### Activity
Please state how many lines of the material contain "pushed", giving nothing but the number.

——

/-! ### CALL -/

/-- CALL with `k` live entries, `k` below 16 (R102). -/
theorem call_completes (nnn : Addr12) {s : State} {k : Fin 16} (hs : s.Running) (hk : s.sp.val = k.val) :
    Completes (.call nnn) s fun t =>
      (t.slot k).toNat = s.pc.toNat + 2 ∧ (∀ j, j ≠ k → t.slot j = s.slot j) ∧ t.sp.val = k.val + 1 ∧
      t.pc.toNat = nnn.toNat ∧ OnlyChanges [.stack, .sp, .pc] s t := by
  obtain ⟨-, hle⟩ := hs
  have hpc : s.pc.toNat + 2 < 0x10000 := by omega
  have hn : nnn.toNat < 0x10000 := by omega
  refine ⟨_, (exec_call_of_sp_eq nnn hk hpc).trans (goto_fits _ hn), ?_, fun j hj => ?_, rfl, ?_, ?_⟩
  · rw [State.slot_setPc, State.slot_setSp, State.slot_setStack_set, if_pos rfl, toNat_ofNat_word hpc]
  · rw [State.slot_setPc, State.slot_setSp, State.slot_setStack_set, if_neg hj]
  · exact toNat_ofNat_word hn
  · exact ((onlyChanges_setStack s _).trans (onlyChanges_setSp _ k.succ)).trans (onlyChanges_setPc _ _)

/-- Settles O38 (R102, R20): the push fills the slot that SP counts up to. -/
theorem callPushesTheNextAddress : Obligations.CallPushesTheNextAddress :=
  fun nnn => ⟨encodedAs_of_toNat_encode (toNat_encodeA _ _), fun _ _ => call_completes nnn⟩

/-- Settles O39 (R207, R208): at its limit the stack answers no push, or no pop, and the fault is taken. -/
theorem stackFaultsAtItsLimits : Obligations.StackFaultsAtItsLimits := by
  rintro s ⟨-, hle⟩
  refine ⟨fun h16 nnn => ?_, fun h0 => ?_⟩
  · exact completes_of_raise (exec_call_of_sp_eq_16 nnn (congrArg Fin.val h16) (by omega))
  · exact completes_of_raise (exec_ret_of_sp_eq_zero h0)

/-! ### Nested calls -/

theorem execAll_cons {i : Instr} {is : List Instr} {s t : State} (h : exec i s = .next t) :
    execAll (i :: is) s = execAll is t := by
  rw [execAll, h]

theorem execAll_append {is js : List Instr} {s t : State} (h : execAll is s = .next t) :
    execAll (is ++ js) s = execAll js t := by
  induction is generalizing s with
  | nil =>
    cases h
    rfl
  | cons i is ih =>
    rw [List.cons_append, execAll]
    rw [execAll] at h
    split at h
    case h_1 u hu => exact ih h
    all_goals cases h

/-- `u` is reached from `s` by CALLs to the targets: above the entries that were live in `s`, each CALL has pushed the
address after its own site. -/
structure Nested (targets : List Addr12) (s u : State) : Prop where
  running : u.Running
  sp : u.sp.val = s.sp.val + targets.length
  live : ∀ j : Fin 16, j.val < s.sp.val → u.slot j = s.slot j
  pushed : ∀ (m site : Nat) (j : Fin 16), m < targets.length → j.val = s.sp.val + m →
    (s.pc.toNat :: targets.map BitVec.toNat)[m]? = some site → (u.slot j).toNat = site + 2
  frame : OnlyChanges [.pc, .sp, .stack] s u

theorem Nested.nil {s : State} (hs : s.Running) : Nested [] s s where
  running := hs
  sp := rfl
  live := fun _ _ => rfl
  pushed := fun _ _ _ hm => absurd hm (Nat.not_lt_zero _)
  frame := OnlyChanges.refl s _

/-- CALLs at fetchable targets that fit the stack all execute (R102, R109). -/
theorem execAll_calls (targets : List Addr12) {s : State} (hs : s.Running) (hfits : s.sp.val + targets.length ≤ 16)
    (hfetch : ∀ a ∈ targets, a.toNat ≤ 0xFFE) :
    ∃ u, execAll (targets.map Instr.call) s = .next u ∧ Nested targets s u := by
  induction targets generalizing s with
  | nil => exact ⟨s, rfl, .nil hs⟩
  | cons a as ih =>
    rw [List.length_cons] at hfits
    obtain ⟨k, hk⟩ : ∃ k : Fin 16, s.sp.val = k.val := ⟨⟨s.sp.val, by omega⟩, rfl⟩
    obtain ⟨t, ht, hslot, hother, hsp, hpc, hframe⟩ := call_completes a hs hk
    obtain ⟨hcause, -⟩ := hframe .fault (by decide)
    have hrun : t.Running := ⟨hcause.trans hs.1, hpc.trans_le (hfetch a (by simp))⟩
    obtain ⟨u, hu, hnested⟩ := ih hrun (by omega) fun b hb => hfetch b (by simp [hb])
    refine ⟨u, (execAll_cons ht).trans hu, ?_⟩
    exact {
      running := hnested.running
      sp := by rw [hnested.sp, hsp, hk, List.length_cons, Nat.add_right_comm, Nat.add_assoc]
      live := fun j hj => by
        rw [hnested.live j (by omega), hother j (Fin.ne_of_val_ne (by omega))]
      pushed := fun m site j hm hj hsite => by
        cases m with
        | zero =>
          have hjk : j = k := Fin.ext (by omega)
          cases hsite
          rw [hnested.live j (by omega), hjk, hslot]
        | succ m =>
          rw [List.length_cons] at hm
          refine hnested.pushed m site j (by omega) (by omega) ?_
          rwa [hpc]
      frame := (hframe.trans hnested.frame).mono (by decide) }

/-- RETURNs down to `j` live entries leave PC at the entry of slot `j` (R100). -/
theorem execAll_rets {k : Nat} {s : State} {j : Fin 16} (hk : 0 < k) (hsp : s.sp.val = j.val + k) :
    execAll (List.replicate k .ret) s = .next ((s.setSp j.castSucc).setPc (s.slot j)) := by
  induction k generalizing s with
  | zero => omega
  | succ k ih =>
    rw [List.replicate_succ, execAll_cons (exec_ret_of_sp_eq (k := ⟨j.val + k, by omega⟩) hsp)]
    cases k with
    | zero => rfl
    | succ k => exact ih (Nat.succ_pos k) rfl

/-- Settles O43 (R109): the CALLs stack their return addresses from SP on, and `k` RETURNs leave PC at the one that the
`(n - k + 1)`-th CALL has pushed. -/
theorem nestedCallsReturnInOrder : Obligations.NestedCallsReturnInOrder := by
  intro s targets k site hs hfits hfetch hpos hk hsite
  obtain ⟨u, hu, hnested⟩ := execAll_calls targets hs hfits hfetch
  have husp := hnested.sp
  obtain ⟨j, hj⟩ : ∃ j : Fin 16, j.val = s.sp.val + (targets.length - k) := ⟨⟨_, by omega⟩, rfl⟩
  have hrets := execAll_rets (s := u) (j := j) hpos (by omega)
  have hframe := (onlyChanges_setSp u j.castSucc).trans (onlyChanges_setPc _ (u.slot j))
  refine ⟨_, (execAll_append hu).trans hrets, ?_, ?_, fun l hl => ?_, (hnested.frame.trans hframe).mono (by decide)⟩
  · exact hnested.pushed _ site j (by omega) hj hsite
  · show j.val = _
    omega
  · exact hnested.live l hl

end Sys2Proof.Machine
end

section
/-! Proofs of the family 'other': the index register and memory (spec/42_index_memory.md, spec/20_memory.md). -/

namespace Sys2Proof.Machine

/-! ### Instructions on a range that is in memory -/

theorem exec_bcd (x : Reg) (s : State) : exec (.bcd x) s =
    withRange 3 (encode (.bcd x)) s (advance (s.storeBytes s.i.toNat (bcdDigits (s.getV x)))) := rfl

theorem exec_registerDump (x : Reg) (s : State) : exec (.registerDump x) s =
    withRange (x.val + 1) (encode (.registerDump x)) s
      (advance (s.storeBytes s.i.toNat (s.v.toList.take (x.val + 1)))) := rfl

/-- An instruction that stores bytes at `I` and ends with the default advance. -/
theorem completes_of_storeBytes {i : Instr} {s : State} {vs : List Byte} (hs : s.Running)
    (hi : exec i s = advance (s.storeBytes s.i.toNat vs)) :
    Completes i s fun t =>
      (∀ (k : Nat) (h : k < vs.length), t.readByte (s.i.toNat + k) = vs[k]) ∧
      (∀ a, a < s.i.toNat ∨ s.i.toNat + vs.length ≤ a → t.readByte a = s.readByte a) ∧
      Advanced s t ∧ OnlyChanges [.mem, .pc] s t := by
  obtain ⟨w, ht, hadv, hframe⟩ := exec_of_advance hs hi rfl (onlyChanges_storeBytes s _ vs)
  exact ⟨_, ht, fun k => State.readByte_storeBytes_inside s _ k vs,
    fun a => State.readByte_storeBytes_outside s _ a vs, hadv, hframe⟩

/-- The glyph of a digit lies at five times the digit: the font starts at address 0 (R143). -/
theorem toNat_fontAddress (d : Fin 16) : (BitVec.ofNat 16 (Config.fontBase + 5 * d.val)).toNat = 5 * d.val := by
  rw [Config.fontBase, Nat.zero_add]
  exact toNat_ofNat_word (by omega)

/-- Settles O46 (R143): a digit passes the index check. -/
theorem fontCharAddressOfADigit : Obligations.FontCharAddressOfADigit := by
  refine fun x => ⟨encodedAs_of_encodeRI rfl rfl, fun s hs hdigit => ?_⟩
  have hi := (exec_fontCharAddress x s).trans (withIndex_ok (Nat.lt_succ_of_le hdigit))
  exact completes_of_setI hs hi (toNat_fontAddress _)

/-- Settles O47 (R144): each decimal digit of a byte is a byte, and they lie at `I` in the order they are stored. -/
theorem bcdStoresTheDigits : Obligations.BcdStoresTheDigits := by
  refine fun x => ⟨encodedAs_of_encodeRI rfl rfl, fun s hs hok => ?_⟩
  refine (completes_of_storeBytes hs ((exec_bcd x s).trans (withRange_ok hok))).imp ?_
  rintro t ⟨hin, hout, hadv, hframe⟩
  have hlen : (bcdDigits (s.getV x)).length = 3 := rfl
  have hhundreds : t.readByte s.i.toNat = _ := hin 0 (by omega)
  have htens := hin 1 (by omega)
  have hones := hin 2 (by omega)
  refine ⟨?_, ?_, ?_, hout, hadv, hframe⟩
  · rw [hhundreds]
    exact Nat.mod_eq_of_lt (by omega)
  · rw [htens]
    exact Nat.mod_eq_of_lt (by omega)
  · rw [hones]
    exact Nat.mod_eq_of_lt (by omega)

——

### Your solution
7